108. And respectively determining the legality of the candidate blacklist website subsets according to a blacklist website set, wherein the blacklist website set comprises verified uniform resource locators of the blacklist websites.
In an alternative embodiment of the present invention, step 108 is implemented by:
respectively comparing the uniform resource locator of each candidate blacklist website in each candidate blacklist website subset with the uniform resource locators included in the blacklist website set;
and if the number of the uniform resource locators which are the same in the candidate blacklist website subset and the blacklist website set is greater than a preset threshold value, determining that the websites in the candidate blacklist website subset are illegal websites.
For example, a blacklist website set is preset in the embodiment of the present invention, the blacklist website set includes verified and determined illegal websites, and the verified and determined illegal websites may be obtained from public information in a network, may also be provided for related departments, and may also be obtained by existing web page extraction and text mining technologies. And comparing each divided candidate blacklist website subset with a known blacklist website set respectively, wherein if a certain candidate blacklist website subset contains a part or all of illegal websites in the known blacklist website set, the candidate blacklist website subset can be determined as a set of illegal websites, and each website in the candidate blacklist website subset is an illegal website.
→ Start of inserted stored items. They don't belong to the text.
-- ==== Sys2Proof/Tests/Slice0.lean ====
section
/-! SUPPORT. Tests/Slice0.lean: the model's own tests. Every expected value is from the spec: 95_test_vectors.md (the vector
named) or a rule's worked example. The witness theorems show that each statement's hypotheses can be met together. -/
namespace Sys2Proof.Tests
open Sys2Proof Sys2Proof.Machine

/-! ## Decoding: words written out bit by bit from 30_encoding.md R55, R57 (RSVD, then OP) -/

theorem test_decode_modmul : decode (0b0000000000000000000000000000#28 ++ 0b0001#4) = .ok .modmul := by decide
theorem test_decode_modexp : decode (0b0000000000000000000000000000#28 ++ 0b0010#4) = .ok .modexp := by decide
theorem test_decode_validate : decode (0b0000000000000000000000000000#28 ++ 0b0011#4) = .ok .validate := by decide
theorem test_decode_verify : decode (0b0000000000000000000000000000#28 ++ 0b0100#4) = .ok .verify := by decide
theorem test_decode_srst : decode (0b0000000000000000000000000000#28 ++ 0b1111#4) = .ok .srst := by decide

/-- OP1, OP6, OP8 to OP11: every illegal word of the table. -/
theorem test_decode_illegal :
    ([0x00000000#32, 0x00000005#32, 0x00000006#32, 0x00000007#32, 0x00000008#32, 0x00000009#32, 0x0000000A#32, 0x0000000B#32,
      0x0000000C#32, 0x0000000D#32, 0x0000000E#32, 0x0000001F#32, 0x00000011#32, 0x80000002#32, 0xFFFFFFFF#32].all
      fun w => (decode w).toOption.isNone) = true := by decide

theorem test_decode_bytes :
    decodeBytes [0x0F, 0x00, 0x00, 0x00, 0xAA] = .ok (.srst, [0xAA]) ∧
    decodeBytes [0x00, 0x00, 0x00, 0x0F] = .error .reservedBits ∧ decodeBytes [0x01] = .error .notAWord := by decide

theorem test_table_words :
    decodeTableWord 32 1 = some .modmul ∧ decodeTableWord 32 2 = some .modexp ∧ decodeTableWord 32 3 = some .validate ∧
    decodeTableWord 32 4 = some .verify ∧ decodeTableWord 32 15 = some .srst ∧ decodeTableWord 32 31 = none := by decide

/-! ## WellFormed: one ill-formed term for each check, which the check refuses -/

theorem test_wf_reserved_bits : rsvdZero 0x0000001F#32 = false ∧ wfWord 0x0000001F#32 = false := by decide
theorem test_wf_op : opAssigned 0x00000005#32 = false ∧ wfWord 0x00000000#32 = false ∧ wfWord 0x0000000E#32 = false := by decide
theorem test_wf_access : wfAccess 0x002#12 4 = false ∧ wfAccess 0x008#12 2 = false ∧ wfAccess 0x00C#12 4 = true := by decide
theorem test_wf_build :
    wfBuildNumbers 64 0 = false ∧ wfBuildNumbers 128 257 = false ∧
    (buildOf 64 0).toOption = none ∧ (buildOf 128 257).toOption = none ∧
    (buildOf 256 66).toOption = some ⟨.bits2048, 66⟩ := by decide
theorem test_wf_instr : ([Instr.modmul, .modexp, .validate, .verify, .srst].all Instr.wf) = true := by decide

/-! ## Helpers -/

/-- A question about the next state, false of a fault and of a refusal. -/
def nextIs (r : Result) (p : State → Bool) : Bool :=
  match r with
  | .next t => p t
  | .fault _ => false
  | .refused _ => false

/-- A question about the fault. -/
def faultIs (r : Result) (f : Fault) : Bool :=
  match r with
  | .next _ => false
  | .fault g => f == g
  | .refused _ => false

/-- The reference build with a modulus, two operands and an exponent loaded. -/
def loaded (n a b : Nat) (e : Word) : State :=
  { State.reset with mod := leBytes 128 n, opa := leBytes 128 a, opb := leBytes 128 b, exp := e }

/-- The 2048-bit build with 256 AUX words. -/
def wideBuild : Build := ⟨.bits2048, 256⟩

/-- The larger build after reset. -/
def wide : State := State.resetOf wideBuild

/-- The bytes of a number in big-endian order, the order digests are printed in. -/
def digestOf (v : Nat) : List Byte := (leBytes 32 v).reverse

/-- The modulus, the signature and the digest of key K1 (95_test_vectors.md L2, VERIFY). -/
def keyOne : State :=
  { loaded
      0xaabb7b03b2e287b6f6bf9952a0286d603873fc144e06953352c5ba74a0e826c0e1cebfed83074d15de0f242345c2158221702681c4dd49b6ff67de4ee8b651cd59bbdd9e468b2aa37e85700cfa485cd3e4c7c1698c6a722ed3d9403b4526031cdfd7ee994a69718c8c04c76686407fadff51c085e642fc128bd72588f69103ed
      0x0f715dc67b89ceddeaea98fe96a2a7d037eb922136f18cb9cabe6bb314e767b1b7c423a100f173977fec9565c1cfba735f3116d6f4008ab9f6d1647ab00bb9b922999fef4546e998713e7bfdf0af06e967f7690fc567a87ee870c0145fc3a1b0eb3c38fd5a9db16f454ea5ffa21fbb7cf8dd8b99f69a84d0890b916364e69675
      0 65537#32 with
    digest := digestOf 0xdc9be58f7a8537d74b2c846f3921f854d5aac160fd397c0dfb2a5c9369ace955 }

/-- OPA = le(EM) and DIGEST of SHA-256("hello world"), NUMBYTES = 128 (V128.1). -/
def helloWorld : State :=
  { State.reset with
    opa := leBytes 128 0x0001ffffffffffffffffffffffffffffffffffffffffffffffffffffffffffffffffffffffffffffffffffffffffffffffffffffffffffffffffffffffffffffffffffffffffffffffffffff003031300d060960864801650304020105000420b94d27b9934d3e08a52e52d7da7dabfac484efe37a5380ee9088f7ace2efcde9
    digest := digestOf 0xb94d27b9934d3e08a52e52d7da7dabfac484efe37a5380ee9088f7ace2efcde9 }

/-- A state with a job of its own running. -/
def running (op : JobOp) (s : State) : State := acceptedState op s

/-! ## The instructions: at most two tests each -/

/-- 40_modmul.md R74: after the CMD write STATUS is 0x00000001 (P1). -/
theorem test_modmul_accepted :
    nextIs (step ((loaded 241 200 100 0).withFetchWord 32 1)) (fun t => statusWord t.status == 0x00000001#32) = true := by
  decide +kernel

/-- M1 and P1: 200 * 100 mod 241 = 0xEE, MULCNT 1, STATUS 0x00000002. -/
theorem test_modmul_completes :
    nextIs (step (running .modmul (loaded 241 200 100 0)))
      (fun t => intLE t.res == 0xEE && t.mulcnt == 1 && statusWord t.status == 0x00000002#32) = true := by decide +kernel

/-- X2: 5^65537 mod 241 = 214, MULCNT 17. -/
theorem test_modexp_completes :
    nextIs (step (running .modexp (loaded 241 5 0 65537#32)))
      (fun t => intLE t.res == 214 && t.mulcnt == 17 && statusWord t.status == 0x00000002#32) = true := by decide +kernel

/-- E11 and E12: with OPA = MOD, EXP = 17 is rejected (STATUS 0x0000001A) and EXP = 3 is the model fault. -/
theorem test_modexp_checks :
    nextIs (step ((loaded 241 241 0 17#32).withFetchWord 32 2)) (fun t => statusWord t.status == 0x0000001A#32) = true ∧
    faultIs (step ((loaded 241 241 0 3#32).withFetchWord 32 2)) (.preconditionViolated .modexp) = true := by decide +kernel

/-- V128.1: VERDICT 1, STATUS 0x00000006, MULCNT 0. -/
theorem test_validate_true :
    nextIs (step (running .validate helloWorld))
      (fun t => statusWord t.status == 0x00000006#32 && t.mulcnt == 0) = true := by decide +kernel

/-- V128.9: byte 126 changed from 0x01 to 0x00 gives STATUS 0x00000002. -/
theorem test_validate_false :
    nextIs (step (running .validate { helloWorld with opa := helloWorld.opa.set 126 0x00 }))
      (fun t => statusWord t.status == 0x00000002#32) = true := by decide +kernel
Due to the particularity of the illegal website, the user group facing the internet is often relatively independent and several, and the user group facing the legal website can show a larger difference. The internet users who have special interest in illegal websites must have different website access behaviors from internet user groups with different interests. That is to say, the potential association relationship between the illegal websites is stronger, and the independence between the illegal websites is higher than that between the legal websites, so that the candidate blacklist website set is divided according to the co-occurrence relationship between the internet user and the websites, and the illegal websites and the legal websites can be effectively distinguished.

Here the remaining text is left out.